Focus deeper analysis on HIGH risk. For critical paths, check blast radius: how many other files reference this code?

**Security logic escalation**: for crypto, auth, and timing-sensitive code, do not stop at verifying API calls are correct. Examine the surrounding logic for flaws that undermine the security property (e.g., correct `timingSafeEqual` call but early return on length mismatch). See `references/common-patterns.md` Security section.

## Anti-patterns to Flag

| Anti-pattern                                                                  | Why it matters                                                             |
| ----------------------------------------------------------------------------- | -------------------------------------------------------------------------- |
| `any` on `Env` or handler params                                              | Defeats type safety for every binding access downstream                    |
| `as unknown as T` double-cast                                                 | Hides real type incompatibilities — fix the underlying design              |
| `@ts-ignore` / `@ts-expect-error` without explanation                         | Masks errors silently; require a comment justifying each suppression       |
| Buffering unbounded data (`await res.text()`, `await res.json()` on streams)  | Memory exhaustion on large payloads; use streaming                         |
| Hardcoded secrets or API keys                                                 | Use `env` bindings and `wrangler secret`                                   |
| `blockConcurrencyWhile` on every request                                      | Only for initialization; blocks all concurrent requests                    |
| Single global Durable Object                                                  | Creates a bottleneck; shard by coordination atom                           |
| In-memory-only state in DOs                                                   | Lost on eviction; persist to SQLite storage                                |
| Missing DO migrations in config                                               | New DO classes require migration entries or deployment fails               |
| Floating promises (`step.do()`, `fetch()` without `await`)                    | Silent bugs — drops results, breaks Workflow durability, ignores errors    |
| Non-serializable values across boundaries (`Response`, `Error` in step/queue) | Compiles but fails at runtime; extract plain data before crossing boundary |
| `implements` instead of `extends` on platform base classes                    | Legacy pattern — loses `this.ctx`, `this.env` access from base class       |

## What NOT to Flag

- Style not enforced by linters
- "Could be cleaner" when code is correct and clear
- Theoretical performance concerns without evidence
- Missing features not in scope of the example
- Pre-existing issues in unchanged code
- TOML config in existing docs (only flag for new content)

## Output Format

```
**[SEVERITY]** Brief description
`file.ts:42` — explanation with evidence (tool output, type error, config mismatch)
Suggested fix: `code` (if applicable)
```

Severity: **CRITICAL** (security, data loss, crash) | **HIGH** (type error, wrong API, broken config) | **MEDIUM** (missing validation, edge case, outdated pattern) | **LOW** (style, minor improvement)

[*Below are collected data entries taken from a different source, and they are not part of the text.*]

-- ==== Sys2Proof/Certificates/Slice0/Obligations.lean ====
section
/-! DEFINITION. The statements for the provers, each named for what it states. -/

open Sys2Proof Sys2Proof.Machine

/-- With command i at the front of the queue, a step answers what i answers on the state whose queue is the rest. (the queue of
commands is the model's form of the sender's writes and events) -/
def Obligations.StepRunsTheFrontCommand : Prop :=
  ∀ (i : Instr) (rest : List Instr) (s : State), step { s with pending := i :: rest } = exec i { s with pending := rest }

/-- Every command answers a next state in every state, and leaves the queue of waiting commands as it was; no fault and no
refusal is ever answered. (notes/assumptions/1.md) -/
def Obligations.EveryCommandAnswersANextState : Prop :=
  ∀ (i : Instr) (s : State), ∃ t, exec i s = .next t ∧ t.pending = s.pending

/-- On an empty queue a step answers a next state one nanosecond later with the same Ndevas and an empty queue; a chip whose
rails are down is unchanged, a chip in its rail sequence keeps its fabric time, and the fabric time of a chip whose rails are up
has advanced by one. That time passes on an empty queue is the model's choice (notes/assumptions/2.md). -/
def Obligations.IdleStepIsOneNanosecond : Prop :=
  ∀ s : State, s.pending = [] → ∃ t, step s = .next t ∧ t.now = s.now + 1 ∧ t.nd = s.nd ∧ t.pending = [] ∧
    ∀ c, ((chipAt s c).boot.rails = .down → chipAt t c = chipAt s c) ∧
      ((chipAt s c).boot.rails = .sequencing → (chipAt t c).fab = (chipAt s c).fab) ∧
      ((chipAt s c).boot.rails = .up → (chipAt t c).fab.time = (chipAt s c).fab.time + 1)

/-- A command that acts on chip c answers a next state in which every other chip, the Ndevas, the time and the queue are as
before, what the tray has sent is extended, and the wires of the tray ring carry in addition what chip c has sent on its ring
ports; a flit that arrived on a ring port has left its wire. -/
def Obligations.ChipCommandsStayOnTheirChip : Prop :=
  ∀ (i : Instr) (c : Fin 8) (s : State), chipOf i = some c → RunsFrom c i s (arrived i s) fun _ _ => True

/-- From every state whose Comb stores and HBM data spaces are canonical (addresses strictly rising, no listed byte zero or
inside an undefined range), a step answers a state whose memories are canonical. -/
def Obligations.MemoriesStayCanonical : Prop :=
  ∀ s t : State, MemoryCanonical s → step s = .next t → MemoryCanonical t

/-- From every state with at most 511 records waiting in the Ndevas RAM queue beside the coalesced one, at most 131,072 records
in flash, and a tray cap in force of 5,720 to 13,320 W, a step answers a state with the same bounds. -/
def Obligations.NdevasStaysInBounds : Prop :=
  ∀ s t : State, LogBounded s → CapInRange s → step s = .next t → LogBounded t ∧ CapInRange t

/-- The tray before standby power meets the three invariants. -/
def Obligations.ResetStartsTheInvariants : Prop :=
  MemoryCanonical State.reset ∧ LogBounded State.reset ∧ CapInRange State.reset

/-- On a working chip, PERST_ASSERT and (with the Ndevas running) NDEVAS_CHIP_RESET clear READY, set PSTATE to Resetting, record
the cause, take the link down and the boot stage to 0, end all commands, streams and engine work, return the configuration to
its defaults, zero the memories, clear STEWARD_FAULT and every counter, keep the RAS log and the fabric time, and send nothing.
-/
def Obligations.FundamentalResetsClearTheChip : Prop :=
  (∀ (s : State) (c : Fin 8), (chipAt s c).boot.rails = .up → (chipAt s c).boot.works = true →
    Runs c (.perstAssert c) s fun k o => o = [] ∧ k.boot.perst = true ∧ k.boot.cause = .perst ∧ k.boot.pstate = .resetting ∧
      k.boot.ready = false ∧ k.boot.bootStage = 0 ∧ k.boot.linkL0 = false ∧ k.boot.fwRunning = false ∧ k.boot.rails = .up ∧
      k.boot.resetLine = (chipAt s c).boot.resetLine ∧
      k.bar = .initial ∧ k.stew = .initial ∧ k.config = .initial ∧ k.serve = .initial ∧ k.eng = .initial ∧ k.mem = .zeroed ∧
      k.obs.counters = [] ∧ k.obs.rasLog = (chipAt s c).obs.rasLog ∧ k.fab.time = (chipAt s c).fab.time ∧ k.fab.synced = false) ∧
  (∀ (s : State) (c : Fin 8), s.nd.running = true → (chipAt s c).boot.rails = .up → (chipAt s c).boot.works = true →
    Runs c (.ndevasChipReset c) s fun k o => o = [] ∧ k.boot.resetLine = true ∧ k.boot.cause = .ndevas ∧
      k.boot.pstate = .resetting ∧ k.boot.ready = false ∧ k.boot.bootStage = 0 ∧ k.boot.linkL0 = false ∧ k.boot.fwRunning = false ∧
      k.boot.rails = .up ∧ k.boot.perst = (chipAt s c).boot.perst ∧
      k.bar = .initial ∧ k.stew = .initial ∧ k.config = .initial ∧ k.serve = .initial ∧ k.eng = .initial ∧ k.mem = .zeroed ∧
      k.obs.counters = [] ∧ k.obs.rasLog = (chipAt s c).obs.rasLog ∧ k.fab.time = (chipAt s c).fab.time ∧ k.fab.synced = false)

/-- On a working chip FLR (with the link in L0) and STEWARD_WATCHDOG_EXPIRY clear READY, set PSTATE to Resetting, record the
cause, end all work, return the configuration to its defaults and zero the memories; both keep the link, the RAS log, the fabric
time and its synchronisation. FLR keeps the firmware and STEWARD_FAULT and clears the MSI-X table; the watchdog stops the
firmware, records its fault code (0x0001 where firmware wrote none), reports an Uncorrectable Internal Error, counts, and keeps
the MSI-X table. A Steward fault of code 0x0001 to 0x0003 starts the same reset. -/
def Obligations.FunctionAndWatchdogResets : Prop :=
  (∀ (s : State) (c : Fin 8), (chipAt s c).boot.linkL0 = true → (chipAt s c).boot.works = true →
    Runs c (.flr c) s fun k o => o = [] ∧ k.boot.cause = .flr ∧ k.boot.pstate = .resetting ∧ k.boot.ready = false ∧
      k.boot.linkL0 = true ∧ k.boot.fwRunning = (chipAt s c).boot.fwRunning ∧ k.bar.stewardFault = (chipAt s c).bar.stewardFault ∧
      k.bar.msix = [] ∧ k.bar.msixEnable = false ∧ k.stew = .initial ∧ k.config = .initial ∧ k.serve = .initial ∧ k.eng = .initial ∧
      k.mem = .zeroed ∧ k.obs.counters = [] ∧ k.obs.rasLog = (chipAt s c).obs.rasLog ∧ k.fab.time = (chipAt s c).fab.time ∧
      k.fab.synced = (chipAt s c).fab.synced) ∧
  (∀ (s : State) (c : Fin 8) (code : Option Word16), (chipAt s c).boot.works = true →
    Runs c (.stewardWatchdogExpiry c code) s fun k o => o = [.aer c 1 "Uncorrectable Internal Error"] ∧ k.boot.cause = .watchdog ∧
      k.boot.pstate = .resetting ∧ k.boot.ready = false ∧ k.boot.linkL0 = (chipAt s c).boot.linkL0 ∧ k.boot.fwRunning = false ∧
      k.bar.stewardFault.toNat = (match code with | some v => v.toNat | none => 1) ∧ k.bar.msix = (chipAt s c).bar.msix ∧
      k.bar.msixEnable = (chipAt s c).bar.msixEnable ∧ k.stew = .initial ∧ k.config = .initial ∧ k.serve = .initial ∧
      k.eng = .initial ∧ k.mem = .zeroed ∧ k.obs.counters = [] ∧ k.obs.rasLog = (chipAt s c).obs.rasLog ∧
      k.obs.watchdogs = ((chipAt s c).obs.watchdogs + 1) % 2 ^ 32 ∧ k.fab.time = (chipAt s c).fab.time ∧
      k.fab.synced = (chipAt s c).fab.synced) ∧
  (∀ (s : State) (c : Fin 8) (code : Word16) (id : Nat), 1 ≤ code.toNat → code.toNat ≤ 3 → (chipAt s c).boot.works = true →
    Runs c (.stewardFault c code id) s fun k o => o = [.aer c 1 "Uncorrectable Internal Error"] ∧ k.boot.cause = .watchdog ∧
      k.boot.pstate = .resetting ∧ k.boot.ready = false ∧ k.bar.stewardFault.toNat = code.toNat ∧ k.stew = .initial ∧
      k.serve = .initial ∧ k.mem = .zeroed)

/-- With rails up, no other line held and the PCIe controller in reset, PERST_DEASSERT brings the controller out of reset, or,
in a power-on less than 100 ms after power good, holds it in reset as an early deassertion; NDEVAS_CHIP_RESET_DEASSERT does the
same for the chip reset line; PERST_HONOURED brings the controller of an early deassertion out of reset. Nothing else changes.
-/
def Obligations.LinkComesUpAfterPerst : Prop :=
  (∀ (s : State) (c : Fin 8), let b := (chipAt s c).boot
    b.rails = .up → b.resetLine = false → b.pcieUp = false → ¬(b.pstate = .booting ∧ s.now < b.pgTime + 100000000) →
    Runs c (.perstDeassert c) s fun k o => o = [] ∧ k = { chipAt s c with boot := { b with perst := false, pcieUp := true } }) ∧
  (∀ (s : State) (c : Fin 8), let b := (chipAt s c).boot
    b.rails = .up → b.resetLine = false → b.pcieUp = false → b.pstate = .booting → s.now < b.pgTime + 100000000 →
    Runs c (.perstDeassert c) s fun k o => o = [] ∧ k = { chipAt s c with boot := { b with perst := false, perstEarly := true } }) ∧
  (∀ (s : State) (c : Fin 8), let b := (chipAt s c).boot
    b.rails = .up → b.resetLine = true → b.perst = false → b.pcieUp = false →
    ¬(b.pstate = .booting ∧ s.now < b.pgTime + 100000000) →
    Runs c (.ndevasChipResetDeassert c) s fun k o => o = [] ∧
      k = { chipAt s c with boot := { b with resetLine := false, pcieUp := true } }) ∧
  (∀ (s : State) (c : Fin 8), let b := (chipAt s c).boot
    b.perstEarly = true →
    Runs c (.perstHonoured c) s fun k o => o = [] ∧
      k = { chipAt s c with boot := { b with perstEarly := false, pcieUp := true } })

/-- In a power-on that has not failed: FIRMWARE_LOAD_COMPLETE sets the firmware running with its versions, HBM_TRAINING_COMPLETE
records the training, ZEROING_COMPLETE zeroes the memories, PCIE_LINK_L0 records L0; each sets READY, PSTATE Idle and BOOT_STAGE
0x05 where it is the last of the conditions of R48, and leaves READY as it was where one is missing. -/
def Obligations.TheWayToReady : Prop :=
  (∀ (s : State) (c : Fin 8) (v w : Word32) (m : Byte), let b := (chipAt s c).boot
    b.pstate = .booting → b.fwRunning = false → b.stuck = false →
    Runs c (.firmwareLoadComplete c v w m) s fun k _ => k.boot.fwRunning = true ∧ k.boot.fwVersion = v ∧ k.boot.fwBuild = w ∧
      k.boot.ifMinor = m ∧
      (if (b.hbmTrained && b.zeroed && b.linkL0 && !b.perst && !b.resetLine && !b.linkFatal) = true then
        k.boot.ready = true ∧ k.boot.pstate = .idle ∧ k.boot.bootStage = 5
      else k.boot.ready = b.ready ∧ k.boot.pstate = .booting ∧ k.boot.bootStage = if b.hbmTrained then 3 else 2)) ∧
  (∀ (s : State) (c : Fin 8), let b := (chipAt s c).boot
    b.pstate = .booting → b.fwRunning = true → b.hbmTrained = false → b.zeroed = false → b.stuck = false →
    Runs c (.hbmTrainingComplete c) s fun k o => o = [] ∧
      k = { chipAt s c with boot := { b with hbmTrained := true, bootStage := 3 } }) ∧
  (∀ (s : State) (c : Fin 8), let b := (chipAt s c).boot
    b.pstate = .booting → b.fwRunning = true → b.hbmTrained = true → b.zeroed = false →
    Runs c (.zeroingComplete c) s fun k _ => k.mem = .zeroed ∧ k.boot.zeroed = true ∧
      (if (b.linkL0 && !b.perst && !b.resetLine && !b.linkFatal) = true then
        k.boot.ready = true ∧ k.boot.pstate = .idle ∧ k.boot.bootStage = 5
      else k.boot.ready = b.ready ∧ k.boot.pstate = .booting ∧ k.boot.bootStage = 4)) ∧
  (∀ (s : State) (c : Fin 8), let b := (chipAt s c).boot
    b.pstate = .booting → b.pcieUp = true → b.linkFatal = false →
    Runs c (.pcieLinkL0 c) s fun k _ => k.boot.linkL0 = true ∧
      (if (b.fwRunning && b.hbmTrained && b.zeroed && !b.perst && !b.resetLine) = true then
        k.boot.ready = true ∧ k.boot.pstate = .idle ∧ k.boot.bootStage = 5 ∧ k.mem = .zeroed
      else k = { chipAt s c with boot := { b with linkL0 := true } }))

/-- FIRMWARE_LOAD_FAIL in a boot sets FW_FAILED at BOOT_STAGE 0x01 and tells the Ndevas, which has a record about the chip in
its queue; HBM_TRAINING_FAIL leaves BOOT_STAGE at 0x02; both log class 0x0C on the chip. RESET_COMPLETE of an FLR or watchdog
reset whose firmware runs sets READY, PSTATE Idle and BOOT_STAGE 0x05. HOST_LINK_FATAL reports the error, logs class 0x0A, loses
held completions and stops posting. None of the failures sets READY. -/
def Obligations.FailedBootsAndFatalLinks : Prop :=
  (∀ (s : State) (c : Fin 8), let b := (chipAt s c).boot
    b.boots = true → b.fwRunning = false → b.stuck = false →
    b.fwFailed = false → LogRoom s →
    Answers (.firmwareLoadFail c) s fun t => t.out = s.out ++ [.smbus c "FW_FAILED" 1] ∧ OthersStay s t c ∧
      (let k := chipAt t c
      k.boot = { b with fwFailed := true, bootStage := 1 } ∧ k.bar = (chipAt s c).bar ∧ k.mem = (chipAt s c).mem ∧
      (k.obs.rasLog.getLast?.map fun e => field e 8 1) = some 0x0C) ∧
      ∃ r, t.nd.queue = s.nd.queue ++ [r] ∧ r.source = c.val) ∧
  (∀ (s : State) (c : Fin 8), let b := (chipAt s c).boot
    b.boots = true → b.fwRunning = true → b.hbmTrained = false → b.stuck = false →
    Runs c (.hbmTrainingFail c) s fun k o => o = [] ∧ k.boot = { b with hbmFailed := true, bootStage := 2 } ∧
      k.bar = (chipAt s c).bar ∧ k.mem = (chipAt s c).mem ∧ (k.obs.rasLog.getLast?.map fun e => field e 8 1) = some 0x0C) ∧
  (∀ (s : State) (c : Fin 8), let b := (chipAt s c).boot
    b.pstate = .resetting → b.cause.fundamental = false → b.stuck = false → b.fwRunning = true → b.perst = false →
    b.resetLine = false →
    Runs c (.resetComplete c) s fun k _ => k.boot = { b with ready := true, pstate := .idle, bootStage := 5 } ∧ k.mem = .zeroed) ∧
  (∀ (s : State) (c : Fin 8) (kind : LinkFatal), let b := (chipAt s c).boot
    b.linkL0 = true →
    Runs c (.hostLinkFatal c kind) s fun k o => o = [.aer c 2 (linkFatalName kind)] ∧
      k.boot = { b with linkFatal := true, linkL0 := false, linkL1 := false } ∧ k.stew = { (chipAt s c).stew with held := [] } ∧
      k.bar = (chipAt s c).bar ∧ k.mem = (chipAt s c).mem ∧ k.serve = (chipAt s c).serve ∧ k.eng = (chipAt s c).eng ∧
      (k.obs.rasLog.getLast?.map fun e => field e 8 1) = some 0x0A)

End with a summary count by severity. If no issues found, say so directly.

## Principles

- **Be certain.** Investigate before flagging. If you cannot confirm an API, binding pattern, or config field, retrieve the docs or schema first.
- **Provide evidence.** Reference line numbers, tool output, schema fields, or type definitions.
- **Correctness over completeness.** A concise example that works is better than a comprehensive one with errors.
- **Respect existing patterns.** Do not flag conventions already established in the codebase unless actively harmful.
- **Focus on what developers will copy.** Code in documentation gets pasted into production. Treat it accordingly.